As already noted, Miron's testimony was compelled in June 1980. It related to events which took place in the 1970's. The particular conspiracy crimes and predicate acts for which he was convicted took place between December 1981 and June 1983. Miron's conversations with Castellano were intercepted on March 24, 1983 and June 3, 1983, when Miron's crimes were in their most virulent state. The June 3rd tape was introduced as evidence at the trial, four years later, in 1987.

The immunity statute itself does not make any distinctions based upon the time or nature of the crimes in question, except insofar as it specifically refers to perjury or contumacious conduct. To emphasize, it says, " no testimony or other information compelled under the order (or any information directly or indirectly derived from such testimony or other information) may be used against the witness in any criminal case. . . ." This language was echoed by the court in Kastigar, which noted that the immunity law "provides a sweeping proscription of any use, direct or indirect, of the compelled testimony and any information derived therefrom." 406 U.S. at 460, 92 S.Ct. at 1664 (emphasis added). The Court stressed that the Fifth Amendment privilege itself "prohibits the prosecutorial authorities from using the compelled testimony in any respect, and . . . therefore insures that the testimony cannot lead to the infliction of criminal penalties on the witness." 406 U.S. at 453, 92 S.Ct. at 1661 (emphasis added).

Despite its expansive scope, any reading of the statute to provide protection against prosecution for all future crimes would establish an extraordinary anomaly in the law of immunity. It is contrary to the Counselman language, already emphasized supra, that restricted the protection to "the offense to which the question relates." 142 U.S. at 586, 12 S.Ct. at 206. If the defendant were correct, the modern "use plus derivative use" immunity approved in Kastigar would in an important respect provide far greater protection than the traditional "transactional" immunity, even though the 1970 statute was intended to constrict the scope of immunity to the level actually required by the Fifth Amendment. Congress explicitly instructed that the use immunity statute was meant to provide immunity "as broad as, but no broader than, the privilege against self-incrimination." S.Rep. No. 617, 91st Cong., 1st Sess. 145 (1970), H.Rep. No. 1549, 91st Cong., 2d Sess. 42 (1970), U.S. Code Cong. Admin.News 1970, pp. 4007, 4017 (emphasis added).

Counselman made it clear that the object of the Fifth Amendment was to ensure that a witness not be compelled to give testimony "which might tend to show that he himself had committed a crime." 142 U.S. at 562, 12 S.Ct. at 198 (emphasis added). In order to provide protection "to the same extent" as the privilege, an immunity statute, therefore, "must afford absolute immunity against future prosecution for the offense to which the question relates." 142 U.S. at 586, 12 S.Ct. at 206 (emphasis added). The transactional immunity statute reflected this basic rule, in that it protected against the use of "any transaction, matter or thing concerning which [the witness] may testify." In each case the reference necessarily is to a past act, since it is only about such an event that testimony can be elicited.
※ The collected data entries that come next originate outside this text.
theorem laneSlice_keeps {P : State → Prop} (hP : Closed P) (hI : ClosedIx P) (p : Fin 4) (mv : Nat) (mui : Nat) (s : State) (hs0 : P s) : P (laneSlice p mv mui s) := by
  unfold laneSlice
  repeat' (first | (with_reducible assumption) | (intro _) | (with_reducible apply advanceToNs_keeps) | (with_reducible apply waitFor_keeps) | (with_reducible apply laneSliceGo_keeps) | (with_reducible apply laneSliceEnd_keeps) | (fail_if_no_progress with_reducible apply Closed.other hP) | (dsimp only [-Nat.reducePow, Option.getD_some, Option.getD_none]) | (with_reducible apply ite_keeps) | split | (refine of_fst (by with_reducible assumption) ?_) | (refine of_snd (by with_reducible assumption) ?_) | (refine of_snd2 (by with_reducible assumption) ?_) | (refine of_mid (by with_reducible assumption) ?_) | (refine of_getD (s := s) (by with_reducible assumption) ?_))

theorem bistRun_keeps {P : State → Prop} (hP : Closed P) (hW : ClosedWay P) (t : BTarget) (unit : Option Nat) (s : State) (hs0 : P s) : P (bistRun t unit s).1 := by
  unfold bistRun
  repeat' (first | (with_reducible assumption) | (intro _) | (with_reducible apply waySliceGo_keeps) | (with_reducible apply dramSliceGo_keeps) | (with_reducible apply phySliceGo_keeps) | (with_reducible apply laneSliceGo_keeps) | (fail_if_no_progress with_reducible apply Closed.other hP) | (dsimp only [-Nat.reducePow, Option.getD_some, Option.getD_none]) | (with_reducible apply ite_keeps) | split | (refine of_fst (by with_reducible assumption) ?_) | (refine of_snd (by with_reducible assumption) ?_) | (refine of_snd2 (by with_reducible assumption) ?_) | (refine of_mid (by with_reducible assumption) ?_) | (refine of_getD (s := s) (by with_reducible assumption) ?_))

theorem execWaySliceStart_keeps {P : State → Prop} (hP : Closed P) (hW : ClosedWay P) (s : State) (hs0 : P s) : ∀ out, execWaySliceStart s = .next out → P out := by
  unfold execWaySliceStart
  intro out hout
  obtain rfl := Host.Outcome.next.inj hout
  repeat' (first | (with_reducible assumption) | (intro _) | (with_reducible apply waySliceStart_keeps) | (fail_if_no_progress with_reducible apply Closed.other hP) | (dsimp only [-Nat.reducePow, Option.getD_some, Option.getD_none]) | (with_reducible apply ite_keeps) | split | (refine of_fst (by with_reducible assumption) ?_) | (refine of_snd (by with_reducible assumption) ?_) | (refine of_snd2 (by with_reducible assumption) ?_) | (refine of_mid (by with_reducible assumption) ?_) | (refine of_getD (s := s) (by with_reducible assumption) ?_))

theorem execWaySliceEnd_keeps {P : State → Prop} (hP : Closed P) (hI : ClosedIx P) (hS : ClosedStrm P) (hA : ClosedAcct P) (hD : ClosedDram P) (hW : ClosedWay P) (bad : List Nat) (scrub : List (Nat × LineEcc)) (errs : List JournalErr) (s : State) (hs0 : P s) : ∀ out, execWaySliceEnd bad scrub errs s = .next out → P out := by
  unfold execWaySliceEnd
  intro out hout
  obtain rfl := Host.Outcome.next.inj hout
  repeat' (first | (with_reducible assumption) | (intro _) | (with_reducible apply settle_keeps) | (with_reducible apply actAll_keeps) | (with_reducible apply waySliceEnd_keeps) | (fail_if_no_progress with_reducible apply Closed.other hP) | (dsimp only [-Nat.reducePow, Option.getD_some, Option.getD_none]) | (with_reducible apply ite_keeps) | split | (refine of_fst (by with_reducible assumption) ?_) | (refine of_snd (by with_reducible assumption) ?_) | (refine of_snd2 (by with_reducible assumption) ?_) | (refine of_mid (by with_reducible assumption) ?_) | (refine of_getD (s := s) (by with_reducible assumption) ?_))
The Supreme Court has repeatedly emphasized the importance of chronology in construing an immunity grant. It has pointed out that under the pre-1970 immunity statute, immunity was intended to apply "only to past criminal acts concerning which the witness should be called to testify." United States v. Bryan, 339 U.S. 323, 340, 70 S.Ct. 724, 735, 94 L.Ed. 884 (1950) (emphasis in original). It long ago ruled that the constitutional privilege "relates to the past, and does not endow the person who testifies with a license to commit perjury." Glickstein v. United States, 222 U.S. 139, 142, 32 S.Ct. 71, 73, 56 L.Ed. 128 (1911). This doctrinal limitation to past crimes remained applicable after the 1970 enactment of 18 U.S.C. § 6002. See United States v. Wong, 431 U.S. 174, 97 S.Ct. 1823, 52 L.Ed.2d 231 (1977); see also United States v. Housand, 550 F.2d 818, 822 (2d Cir. 1977) (immunity relates to past crimes; perjury is a new crime with respect to which no immunity was conferred), cert. denied, 431 U.S. 970, 97 S.Ct. 2931, 53 L.Ed.2d 1066 (1977).

As the Second Circuit has pointed out, the perjury doctrine is not merely the result of the exception included at the end of the immunity statute. That exception is technically superfluous because the perjured testimony, since it is not a past act concerning which the witness is questioned, is not subject to the Fifth Amendment privilege. "[T]he testimony falls outside the constitutional privilege." United States v. Tramunti, 500 F.2d 1334, 1342 (2d Cir. 1974), cert. denied, 419 U.S. 1079, 95 S.Ct. 667, 42 L.Ed.2d 673 (1974). By lying, the court continued, "the witness commits a new crime beyond the scope of the immunity, which was intended to protect him against his past indiscretions." Id. (emphasis added). The Court of Appeals concluded that the immunity "does not extend in futuro." Id. at 1344.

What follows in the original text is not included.